After Dzibilchaltún, we explore the Chichen Itza ceremonial complex and other places like the yellow city Izamal where vestiges and heritage Maia and Hispanic colonial live together class a class, street a street.
As is also common sense, we decompress from some tourist stress in several of the natural water spas that abound in these parts. In the absence of bathing conditions on the coast of the Gulf of Mexico, we ventured into the depths of the Rio Secreto (an underground river).
We bathe on the perfect Caribbean beaches of Quintana Roo, the newest of the Peninsula states; also in Tulum which is crowned by one of the rare architectural ensembles Mayas erected almost over the Caribbean Sea.

Chunkanan hacienda building, in ruins, not because of the meteorite impact but because of the foreseeable effects of the economy.
On another tour of the Yucatan, we return to the interior of Mérida, discovering a farm darkens secular, once producing cacti used for clothing fiber and other uses.
A Legacy of the Meteorite, the Yucatecan cenotes
Hacienda Chunkanan dates back to the time of Mexican President Porfirio Diaz. As the resident guide tells us, Diaz offered it, in 1937, to peasants in the area so that they could take their livelihood from it. This happened until, in 2002, in a context in which the raw material had already been devalued, a hurricane called Isidoro devastated it.
Since then, the recovery of infrastructure and production continues to be delayed. For want of better, the peasants take advantage of what survived the cyclone and what the Chicxulub meteorite left them.
"Make yourself comfortable, we'll have ten minutes to travel." Jesus Pech Arjona, the driver of the carriage we took, instructs us. Faced with growing outsiders' interest in the Yucatan's historic farms and most impressive sinkholes, native workers made use of the property's basic rail system.

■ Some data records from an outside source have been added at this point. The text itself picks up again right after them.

-- ==== Sys2Proof/Certificates/Slice0/Obligations.lean ====
section
/-! DEFINITION. The statements for the provers: one proposition each, from the rules of spec/. -/

section

open Sys2Proof Sys2Proof.Machine

/-! ### The queue, the outcomes and the resets -/

/-- Step of a state with c at the front of its queue is exec of c on that state with the queue's rest. -/
def Obligations.StepRunsFrontCommand : Prop :=
  ∀ (c : Instr) (s : State), step { s with pending := c :: s.pending } = exec c s

/-- The model's choice (log 1): on an empty queue a step runs the first event that is due. Where none is due, one us
passes: R165, the us time base advances by 1 and every 1000th us the ms time base does; R14, every 10th ms the step of the
door sample is due. Nothing else changes. -/
def Obligations.EmptyQueueRunsWhatIsDue : Prop :=
  ∀ s : State, s.pending = [] →
    (∀ c, s.part.due = some c → step s = exec c s) ∧
    (s.part.due = none →
      let w := s.part.swp
      let o := s.part.odo
      let ends : Bool := decide (w.usInMs + 1 = 1000)
      step s = .next { s with part := { s.part with
        swp := { w with us := w.us + 1#32
                        usInMs := if ends then 0 else w.usInMs + 1
                        ms := if ends then w.ms + 1#32 else w.ms }
        odo := if ends then
                 (if o.doorMs + 1 = 10 then { o with doorMs := 0, doorStepDue := true }
                  else { o with doorMs := o.doorMs + 1 })
               else o } })

/-- Every command answers a next state, and none touches the queue: none ends in a fault or a refusal, in any state, whatever of
R169 it meets. The model's choice (log 2): so it is too where the event that a command names does not stand in the state, of
which no rule speaks. -/
def Obligations.EveryCommandAnswersNext : Prop :=
  ∀ (c : Instr) (s : State), ∃ t, exec c s = .next t ∧ t.pending = s.pending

Semi-railway transport that, along the Chunkanan farm, takes visitors and bathers to the Cuzamá cenote.
Accordingly, a leisurely horse tows us and the small carriage along a corridor cleared of tropical vegetation. Ten minutes later, we disembarked. “See that sign at the bottom of the stairs? The entrance is through there!”
We went forward and peeked at the opening where the stairs were tucked away. Downstairs, lightly lit by the plunging sunlight, the cenote de Cuzamá, a deep and wide sink with a pool of translucent emerald water. We put on the bathing suits.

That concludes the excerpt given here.